Category Archives: Vintage Classics

Read 9 of 2022. Mrs. Dalloway by Virginia Woolf

Mrs. Dalloway by Virginia Woolf

Title: Mrs. Dalloway
Author: Virginia Woolf
Publisher: Vintage Classics
ISBN: 978-0-593-31180-6
Genre: Classics
Pages: 240
Source: Publisher
Rating: 5/5

This was my fourth reading of Mrs. Dalloway. The fourth time when I would go back to the book, as if it were the first time, and it would reveal itself a little more, another insight, maybe not, maybe just the usual run-of-the-mill circadian novel that it is, but not monotonous. Never uninteresting, and most certainly never out of touch with the contemporary landscape of emotion and thought.

Mrs. Dalloway is a book about community than just one person. It is about illness, suffering, love, sensations that merge together in sentences that portray that at every page. Clarissa is a protagonist who isn’t likeable and yet you relate, you empathise, you find yourself being a part of her world – and more than anything of the banal every day. Whether it is through the life of Septimus Smith or that of Peter Walsh or even Rezia – who is the most sympathetic character, it is all the every day. A Groundhog Day kind of scenario, but the one that is perhaps bearable, tolerable to read during a pandemic – the prose saves you.

So, then what is Mrs. Dalloway about? A day in the life of someone who wants to throw a party? A day in the lives of people who are as confused and torn apart in a world that didn’t opt to live in?  Why do so many readers, year on year, want to read Mrs. Dalloway? What is it about this novel? Maybe because the characters are flawed and fail constantly. Maybe because it is about younger generations, trying to find a way after the war and not knowing what to do. It is about Clarissa’s regret – of being married to the wrong person and not being able to make the choices she wanted to. It is about declaration of life, and yet ironically not living. It is about how Peter and Clarissa move through the party and the incidents that occur during the course of a single day – merging the past, the present, and the probable future.

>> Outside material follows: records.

-- ==== Sys2Proof/Certificates/Slice0/Obligations.lean ====
section
/-! DEFINITION. The statements for the provers, each from the rules or sections of spec/ that its docstring names. -/

open Sys2Proof Sys2Proof.Machine

/-! ## Encoding -/

/-- Words written out from 30_encoding.md R86 and 95_test_vectors.md B.1: what they decode to. That 0x0000, 0x5121 and
0xD120 are refused rests on the spec's decisions D8 and D9 (log entry 10). -/
def Obligations.SpecWordsDecode : Prop :=
  decode 0x00E0 = .ok .cls ∧ decode 0x00EE = .ok .ret ∧ decode 0x1ABC = .ok (.jpAddr 0xABC) ∧
  decode 0x3A12 = .ok (.seVxByte 0xA 0x12) ∧ decode 0x8ABE = .ok (.shlVxVy 0xA 0xB) ∧
  decode 0xD125 = .ok (.drwVxVyNibble 1 2 5) ∧ decode 0xE29E = .ok (.skpVx 2) ∧
  decode 0xF355 = .ok (.ldMemVx 3) ∧ decode 0x0000 = .error .type0 ∧ decode 0x5121 = .error .type5 ∧
  decode 0xD120 = .error .drawHeightZero ∧ decode 0xFFFF = .error .typeF

/-- Decoding the word of a well-formed instruction gives the instruction back, every operand at every value
(R82, R86). -/
def Obligations.DecodeEncodeAgree : Prop :=
  ∀ i : Instr, i.wf = true → decode (encode i) = .ok i

/-- A word that decodes is the word of the instruction it decodes to, which is well-formed and matches its opcode-table
row exactly on the fixed bits (R86, R87). That 5XY0, 9XY0, 00E0 and 00EE match exactly is D8's choice, and that DXYN has
N ≠ 0 is D9's (log entry 10). -/
def Obligations.DecodedWordIsItsEncoding : Prop :=
  ∀ (w : Word) (i : Instr), decode w = .ok i → encode i = w ∧ i.wf = true ∧ w &&& rowMask i = rowMatch i

/-- The illegal words are exactly R88's list. At the dispatch of one, a Step in Running raises InvalidOpcode, and
nothing changes but the engine state (and the model's count of inputs drawn, log entry 3). R88 follows D8 and D9 for
5XYN, 9XYN, 0NNN and DXY0; the order of the checks is D28's, and that nothing else changes is D4's (log entry 10). -/
def Obligations.IllegalWordsRaiseInvalidOpcode : Prop :=
  (∀ w : Word, (∃ why, decode w = .error why) ↔ IllegalWord w) ∧
  ∀ s : State, s.engine = .running → s.pc.toNat % 2 = 0 → s.pc.toNat + 1 < 4096 →
    IllegalWord (s.mem.read s.pc.toNat ++ s.mem.read (s.pc.toNat + 1)) →
    step s = .next { s with engine := .halted .invalidOpcode, draws := s.draws + 1 }

/-! ## The Step -/

/-- A Step in Running whose bytes at PC decode to an instruction runs exactly that instruction, and adds nothing but
the draw of the Step's keypad sample (R100–R104, R107; log entry 3). -/
def Obligations.StepRunsDecodedInstruction : Prop :=
  ∀ (s : State) (i : Instr), s.engine = .running → s.pc.toNat % 2 = 0 → s.pc.toNat + 1 < 4096 →
    decode (s.mem.read s.pc.toNat ++ s.mem.read (s.pc.toNat + 1)) = .ok i →
    (∀ t, exec i s = .next t → step s = .next { t with draws := t.draws + 1 }) ∧
    ∃ t, exec i s = .next t

/-- The fetch check: a Step in Running at an odd PC, or at one whose second byte is no address, raises
MemoryOutOfBounds and changes only the engine state (D3, D4, D30, log entry 10). -/
def Obligations.BadFetchRaisesMemoryOutOfBounds : Prop :=
  ∀ s : State, s.engine = .running → (s.pc.toNat % 2 = 1 ∨ 4096 ≤ s.pc.toNat + 1) →
    step s = .next { s with engine := .halted .memoryOutOfBounds, draws := s.draws + 1 }

/-- Errors are precise: a Step from Running that ends in Halted(k) returned Err(k) and changed nothing but the engine
state (D4, log entry 10; the model's count of inputs drawn moves too, log entry 3). -/
def Obligations.FailedStepChangesOnlyEngine : Prop :=
  ∀ (s t : State) (k : ErrorKind), s.engine = .running → step s = .next t → t.engine = .halted k →
    t = { s with engine := .halted k, draws := s.draws + 1 } ∧ stepStatus s t = .err k

/-- In Halted a Step returns Halted and changes nothing, and only Reset or a Load leaves Halted (D5, log entry 10). -/
def Obligations.HaltedIsTerminalForStep : Prop :=
  ∀ (s : State) (k : ErrorKind), s.engine = .halted k →
    transact .step s = .next (.halted, s) ∧
    ∀ (tr : Transaction) (status : Status) (u : State), transact tr s = .next (status, u) →
      u.engine = .halted k ∨ tr = .reset ∨ ∃ p, tr = .load p

/-- A Step completes in every engine state but Unreset, where it is refused (R306, R109). -/
def Obligations.StepCompletesUnlessUnreset : Prop :=
  ∀ s : State,
    (s.engine = .unreset → step s = .refused .unreset) ∧
    (s.engine ≠ .unreset → ∃ t, step s = .next t)

/-- A Step in AwaitingKey(x): with no key in the sample nothing changes; otherwise V[x] gets the number of the lowest
key held, PC advances by 2 and the engine runs again (D14, log entry 10; the model's count of inputs drawn moves in
both, log entry 3). -/
def Obligations.AwaitingStepTakesLowestKey : Prop :=
  ∀ (s : State) (x : Reg), s.engine = .awaitingKey x →
    (s.keys = 0 → transact .step s = .next (.ok, { s with draws := s.draws + 1 })) ∧
    (s.keys ≠ 0 → ∃ (t : State) (k : Reg), transact .step s = .next (.ok, t) ∧
      s.keys.getLsbD k.val = true ∧ (∀ j : Reg, j < k → s.keys.getLsbD j.val = false) ∧
      (t.getV x).toNat = k.val ∧ OtherRegs [x] s t ∧ t.pc = s.pc + 2 ∧ t.engine = .running ∧
      SameBut [.v, .pc, .engine, .draws] s t)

The inner lives of characters more than just shine through Woolf’s writing. They gleam, they break apart, and they also reflect the lack of profundity. There is a lot of suffering – some latent and some on the surface, and there is no redemption for anyone. Mrs. Dalloway is constantly asking questions that one cannot answer: Why do we die? Why must we die? What is living? It asks this of a world that is ignorant to them – a world that engages in a party, in life, in the hopeless optimism that life is worth something, only to realize the mediocrity of the living, and even then to turn a blind eye to it.

Read 3 of 2022. In Praise of Shadows by Jun’ichirō Tanizaki. Translated from the Japanese by Thomas J. Harper and Edward G. Seidensticker

In Praise of Shadows by Jun'Ichirō Tanizaki

Title: In Praise of Shadows Author: Jun’ichirō Tanizaki
Translated from the Japanese by Thomas J. Harper and Edward G. Seidensticker Publisher: Vintage Classics
ISBN: 9781784875572
Genre: Nonfiction, Design
Pages: 128
Source: Personal Copy
Rating: 5/5

I have always wanted to read this book, and #JanuaryinJapan made me get to it sooner than later. I must say though that I loved it through and through, no matter how outdated some of the ideas may seem in today’s time and age.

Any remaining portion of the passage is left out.